The Nurse Practitioner curriculum at the University of South Carolina College of Nursing prepares advanced practice nurses to deliver quality health care to individuals across the life span. Focus areas include Women's Health, Adult, Family, Mental Health, Acute Care, and Pediatrics.

Expertise acquired through education and clinical practice allows nurse practitioners to perform physical assessments, diagnose and manage acute and chronic illnesses, provide health promotion interventions, and make referrals to appropriate community resources.

 

General Information

The number of hours each student spends per week with his or her preceptor will vary with each clinical course. Mutually acceptable times should be determined by the student and the preceptor.

The student is expected to share the course syllabus with you. The course syllabus provides a description of the course as well as specific learning objectives, didactic topics, and other course requirements.

 

Required Clinical Hours
Course
N704 6.5 hours per week  

 92 clinical hours/ fall and spring semesters

N705, N706, N743, N776 8 hours per week   112 clinical hours/ fall and spring semesters
N793 16 hours per week  

240 clinical hours/ fall and spring semesters

Preceptor's Role
 
  • Selects patients and provides learning experiences appropriate to clinical objectives.
  • Observes student directly and provides constructive feedback.
  • Is available for consultation and review of patient history, physical exam and laboratory findings, diagnoses, and plan of treatment.
  • Provides frequent feedback concerning student's clinical progress, discussing both strengths and weaknesses.
  • Plans with student for additional experiences.
  • Validates student's progress through written evaluations.
  • Shares evaluations with student and USC faculty.
 
Student's Role
 
  • Obtain comprehensive health histories.
  • Conduct physical examinations.
  • Present findings clearly and concisely.
  • Order and interpret screening and diagnostic laboratory tests.
  • Identify, evaluate, and manage common acute conditions and stable chronic conditions.
  • Co-manage patients with complex health problems.
  • Determine health knowledge and practice to identify risk factors.
  • Evaluate emotional and social well-being.
  • Identify primary health care needs within the context of the sociocultural environment.
  • Develop health education and health promotion interventions.
  • Recognize the influences of cultural diversity in health care.
  • Collaborate with other health care professionals and make appropriate referrals.
  • Document findings in an organized, thorough manner.
  • Evaluate precepted experience.

 

Section II
Preparing for the Student

 

For the preceptor, planning is essential to a successful program.

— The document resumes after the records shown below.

/-- M60 behind RL for pair 4, its SLIDE HOLDING at 2608 for that claim alone in a jog to `x`, with RL's DECLINE at the head of its queue. -/
def holdingJog (x : Int) : State :=
  (declined.setDrive .s0 { axisAt 3200 2608 with axis := .holding, run := some { runTo .up x with origin := .jog } }).setJob .s0
    { jobWith [⟨4, .claimed⟩] with origin := .jog, permille := none, requested := some x, target := some x, standing := .jog }

/-- The stop point before the cut target, min(2620, 2620 − 12) = 2608, is the count itself. -/
theorem witness_decline_ends_holding :
    let s := holdingJog 2615
    ∃ v, s.view? 4 = some v ∧ v.state = .queued ∧ v.slot = .s0 ∧ v.band = ⟨820, 1000⟩ ∧ s.kindAt .s0 = some .slide ∧
      (s.job .s0).entries = [⟨4, .claimed⟩] ∧ (s.job .s0).member = .noScene ∧ (s.job .s0).cause = none ∧
      (s.job .s0).firstFailure = none ∧ s.queuedAt .s0 = none ∧ (s.drive .s0).axis = .holding ∧
      s.envelopeFor .s0 = .limits 388 2620 ∧
      beyond .up (stopPoint .up (cutTarget .up 2615 v.band 3200) 388 2620 (coastAllowance .slide false)) 2608 = false ∧
      s.clu.views.length ≤ 10 ∧ (s.clu.views.map (·.pair)).Nodup ∧
      ∀ w ∈ s.pairsOf .s0, w.waiting = none ∧ (w.pair ≠ v.pair →
        w.state ≠ .own ∧ w.state ≠ .ownWait ∧ w.state ≠ .heldA ∧ w.state ≠ .heldB) :=
  ⟨_, rfl, rfl, rfl, rfl, rfl, rfl, rfl, rfl, rfl, rfl, rfl, by decide, by decide, by decide, by decide, by decide⟩

/-- R123 and R114: the jog ends at once, DECLINED from 7 counts (Kc is 6) and DONE from 6. -/
theorem test_decline_ends_holding :
    [2615, 2614].map (fun x => (after (exec (.peerDecline 120) (holdingJog x))).map
        (fun t => ((t.job .s0).active, (t.job .s0).outcome, (t.drive .s0).axis)))
      = [some (false, some (.declined .pinned), .idle), some (false, some .done, .idle)] := by decide

theorem witness_own_stake :
    TakesFrame (withRx (viewed m60 4 .peer) (own (.stake 4)) true) kStake true (own (.stake 4)) [] ∧
      ∃ v, (withRx (viewed m60 4 .peer) (own (.stake 4)) true).view? 4 = some v ∧ v.peerRole.isSome = true ∧ v.state = .peer :=
  ⟨takes .m60 (by decide), _, rfl, by decide, by decide⟩
theorem witness_peer_stake :
    TakesFrame (withRx (viewed m60 4 .own) (ofRl (.stake 4)) false) kStake false (ofRl (.stake 4)) [] ∧
      ∃ v, (withRx (viewed m60 4 .own) (ofRl (.stake 4)) false).view? 4 = some v ∧
        v.peerRole.map roleCode = some (ofRl (.stake 4)).sender ∧ v.state = .own :=
  ⟨takes .m60 (by decide), _, rfl, by decide, by decide⟩

/-- The SLIDE driving up inside the band of pair 4, for a job with one entry. -/
def conflictComing (st : EntryStatus) : State :=
  (slideDriving.setJob .s0 (jobWith [⟨4, st⟩])).setDrive .s0 { driving (axisAt 3200 2880) (runTo .up 2900) 2900 with dir := .up }

theorem conflictComing_inside (st : EntryStatus) : ((conflictComing st).view? 4).map (conflictComing st).ownInside = some true :=
  (rfl : _ = ((conflictComing .held).view? 4).map (conflictComing .held).ownInside).trans (by decide)

theorem witness_EnterConflict (st : EntryStatus) :
    ∃ v, (conflictComing st).view? 4 = some v ∧ v.peerRole.isSome = true ∧ v.state ≠ .conflict ∧
      (conflictComing st).ownInside v = true ∧ (conflictComing st).DrivesJob v.slot ∧
      ((conflictComing st).drive v.slot).dir = ((conflictComing st).job v.slot).dir ∧
      ((conflictComing st).job v.slot).origin ≠ .learn ∧ ((conflictComing st).job v.slot).entries = [⟨4, st⟩] :=
  ⟨_, rfl, rfl, (by decide : ViewState.opened ≠ .conflict), Option.some.inj (conflictComing_inside st),
    ⟨rfl, rfl, rfl, rfl, rfl, rfl, rfl, rfl, rfl, fun r h => by cases h; decide⟩, rfl, (by decide : JobOrigin.scene 1 ≠ .learn), rfl⟩

/-- Pair 4 in CONFLICT with a PRESENT RL, and self pair 8 in CONFLICT. -/
def inConflict : State := viewed (viewed (m60.updPeer .rl (fun p => { p with state := .present })) 4 .conflict) 8 .conflict

theorem witness_retest :
    (∃ v, inConflict.view? 4 = some v ∧ v.state = .conflict ∧ v.other = .peer .rl .back ⟨600, 1000⟩ ∧ inConflict.isPresent .rl = true) ∧
    (∃ v, (viewed m60 4 .conflict).view? 4 = some v ∧ v.state = .conflict ∧ (viewed m60 4 .conflict).isPresent .rl = false) ∧
    (∃ v, m60.view? 4 = some v ∧ v.state ≠ .conflict) ∧
    ∃ v, inConflict.view? 8 = some v ∧ v.state = .conflict ∧ v.other = .self .s2 ⟨300, 1000⟩ :=
  ⟨⟨_, rfl, rfl, by decide, by decide⟩, ⟨_, rfl, rfl, by decide⟩, ⟨_, rfl, by decide⟩, _, rfl, rfl, by decide⟩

The provider needs to assess his/her interest and ability to take the time to teach and serve as a role model for the student. Weighing other clinical circumstances, such as patient load, space limitations, and time commitments to other students, institutions or staff goes far toward insuring a mutually beneficial experience by minimizing disruptions to the clinic routine and facilitating completion of student projects. Involving the staff in planning for the student's preceptorship has proved a good way to integrate the student into staff schedules and ongoing program activities.

During the first week, the student and preceptor should jointly establish the student's preceptorship objectives. This activity often clarifies the expectations of both parties. The contracting provides the opportunity for the student and preceptor to discuss, negotiate, and outline explicit learning objectives as a means of structuring both the student's experience and the evaluation of his/her progress. The level of academic knowledge and clinical skill must be established especially with pre-clinical students who are often eager for as much clinical practice as possible.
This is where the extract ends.